__Task goal__:
Please reproduce the data below exactly, from the first line through the line containing "obtain ⟨u, x, hu, hwaits⟩", and leave every later line out.

__Records shown__:
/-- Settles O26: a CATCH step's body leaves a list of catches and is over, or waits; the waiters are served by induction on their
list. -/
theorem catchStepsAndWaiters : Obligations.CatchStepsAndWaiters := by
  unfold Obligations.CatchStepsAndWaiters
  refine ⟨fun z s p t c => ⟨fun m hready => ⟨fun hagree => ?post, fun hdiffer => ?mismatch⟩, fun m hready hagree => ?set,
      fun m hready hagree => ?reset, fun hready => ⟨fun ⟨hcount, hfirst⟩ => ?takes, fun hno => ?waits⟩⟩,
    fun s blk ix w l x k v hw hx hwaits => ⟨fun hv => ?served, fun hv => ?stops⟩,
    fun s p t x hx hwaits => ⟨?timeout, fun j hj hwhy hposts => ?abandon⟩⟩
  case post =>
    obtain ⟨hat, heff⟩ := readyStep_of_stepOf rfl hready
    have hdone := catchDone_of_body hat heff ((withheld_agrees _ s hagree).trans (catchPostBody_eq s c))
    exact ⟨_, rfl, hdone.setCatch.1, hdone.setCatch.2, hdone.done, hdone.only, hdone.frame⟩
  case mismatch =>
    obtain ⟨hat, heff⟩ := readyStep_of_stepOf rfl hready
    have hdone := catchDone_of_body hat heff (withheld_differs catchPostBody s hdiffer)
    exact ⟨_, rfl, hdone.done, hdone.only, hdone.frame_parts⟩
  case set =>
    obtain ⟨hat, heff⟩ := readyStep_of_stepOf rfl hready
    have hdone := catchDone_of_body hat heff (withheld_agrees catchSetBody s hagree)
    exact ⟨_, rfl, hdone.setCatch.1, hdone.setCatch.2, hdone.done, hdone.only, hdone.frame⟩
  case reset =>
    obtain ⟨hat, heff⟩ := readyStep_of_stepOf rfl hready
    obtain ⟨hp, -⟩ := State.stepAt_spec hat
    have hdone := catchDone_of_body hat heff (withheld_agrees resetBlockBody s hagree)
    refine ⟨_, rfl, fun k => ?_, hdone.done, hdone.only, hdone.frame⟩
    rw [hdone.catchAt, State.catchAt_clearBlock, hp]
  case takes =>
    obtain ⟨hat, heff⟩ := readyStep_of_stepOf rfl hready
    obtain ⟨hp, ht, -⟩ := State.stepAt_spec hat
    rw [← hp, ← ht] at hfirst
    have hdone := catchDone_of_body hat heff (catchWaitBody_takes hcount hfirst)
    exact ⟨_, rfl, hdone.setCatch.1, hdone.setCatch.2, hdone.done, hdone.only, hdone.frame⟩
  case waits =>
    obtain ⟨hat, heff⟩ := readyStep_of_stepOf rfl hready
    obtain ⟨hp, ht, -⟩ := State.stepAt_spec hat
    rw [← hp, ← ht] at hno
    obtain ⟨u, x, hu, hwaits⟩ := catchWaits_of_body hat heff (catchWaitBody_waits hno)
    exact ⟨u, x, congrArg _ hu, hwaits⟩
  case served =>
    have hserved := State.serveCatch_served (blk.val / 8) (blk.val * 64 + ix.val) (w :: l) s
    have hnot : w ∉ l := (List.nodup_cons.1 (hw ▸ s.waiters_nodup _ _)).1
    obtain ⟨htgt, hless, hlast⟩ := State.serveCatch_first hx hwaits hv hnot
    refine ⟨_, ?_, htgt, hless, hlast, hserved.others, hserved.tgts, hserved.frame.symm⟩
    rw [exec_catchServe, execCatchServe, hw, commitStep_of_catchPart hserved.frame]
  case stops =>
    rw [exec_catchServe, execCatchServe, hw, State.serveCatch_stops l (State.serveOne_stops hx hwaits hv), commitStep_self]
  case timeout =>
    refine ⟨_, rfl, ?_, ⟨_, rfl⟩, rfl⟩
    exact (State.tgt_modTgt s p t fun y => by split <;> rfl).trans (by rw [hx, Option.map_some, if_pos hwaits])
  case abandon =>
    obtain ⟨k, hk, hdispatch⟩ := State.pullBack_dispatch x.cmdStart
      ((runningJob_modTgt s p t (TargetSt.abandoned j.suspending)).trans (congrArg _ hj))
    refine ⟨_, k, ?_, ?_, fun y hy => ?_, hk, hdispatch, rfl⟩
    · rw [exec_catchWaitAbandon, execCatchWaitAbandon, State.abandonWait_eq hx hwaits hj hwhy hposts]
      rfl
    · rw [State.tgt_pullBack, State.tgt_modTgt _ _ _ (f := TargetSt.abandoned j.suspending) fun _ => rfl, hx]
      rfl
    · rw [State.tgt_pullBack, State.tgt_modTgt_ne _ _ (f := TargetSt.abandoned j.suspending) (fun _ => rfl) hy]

__Solved problem__:
/-- Settles O26: a CATCH step's body leaves a list of catches and is over, or waits; the waiters are served by induction on their
list. -/
theorem catchStepsAndWaiters : Obligations.CatchStepsAndWaiters := by
  unfold Obligations.CatchStepsAndWaiters
  refine ⟨fun z s p t c => ⟨fun m hready => ⟨fun hagree => ?post, fun hdiffer => ?mismatch⟩, fun m hready hagree => ?set,
      fun m hready hagree => ?reset, fun hready => ⟨fun ⟨hcount, hfirst⟩ => ?takes, fun hno => ?waits⟩⟩,
    fun s blk ix w l x k v hw hx hwaits => ⟨fun hv => ?served, fun hv => ?stops⟩,
    fun s p t x hx hwaits => ⟨?timeout, fun j hj hwhy hposts => ?abandon⟩⟩
  case post =>
    obtain ⟨hat, heff⟩ := readyStep_of_stepOf rfl hready
    have hdone := catchDone_of_body hat heff ((withheld_agrees _ s hagree).trans (catchPostBody_eq s c))
    exact ⟨_, rfl, hdone.setCatch.1, hdone.setCatch.2, hdone.done, hdone.only, hdone.frame⟩
  case mismatch =>
    obtain ⟨hat, heff⟩ := readyStep_of_stepOf rfl hready
    have hdone := catchDone_of_body hat heff (withheld_differs catchPostBody s hdiffer)
    exact ⟨_, rfl, hdone.done, hdone.only, hdone.frame_parts⟩
  case set =>
    obtain ⟨hat, heff⟩ := readyStep_of_stepOf rfl hready
    have hdone := catchDone_of_body hat heff (withheld_agrees catchSetBody s hagree)
    exact ⟨_, rfl, hdone.setCatch.1, hdone.setCatch.2, hdone.done, hdone.only, hdone.frame⟩
  case reset =>
    obtain ⟨hat, heff⟩ := readyStep_of_stepOf rfl hready
    obtain ⟨hp, -⟩ := State.stepAt_spec hat
    have hdone := catchDone_of_body hat heff (withheld_agrees resetBlockBody s hagree)
    refine ⟨_, rfl, fun k => ?_, hdone.done, hdone.only, hdone.frame⟩
    rw [hdone.catchAt, State.catchAt_clearBlock, hp]
  case takes =>
    obtain ⟨hat, heff⟩ := readyStep_of_stepOf rfl hready
    obtain ⟨hp, ht, -⟩ := State.stepAt_spec hat
    rw [← hp, ← ht] at hfirst
    have hdone := catchDone_of_body hat heff (catchWaitBody_takes hcount hfirst)
    exact ⟨_, rfl, hdone.setCatch.1, hdone.setCatch.2, hdone.done, hdone.only, hdone.frame⟩
  case waits =>
    obtain ⟨hat, heff⟩ := readyStep_of_stepOf rfl hready
    obtain ⟨hp, ht, -⟩ := State.stepAt_spec hat
    rw [← hp, ← ht] at hno
    obtain ⟨u, x, hu, hwaits⟩ := catchWaits_of_body hat heff (catchWaitBody_waits hno)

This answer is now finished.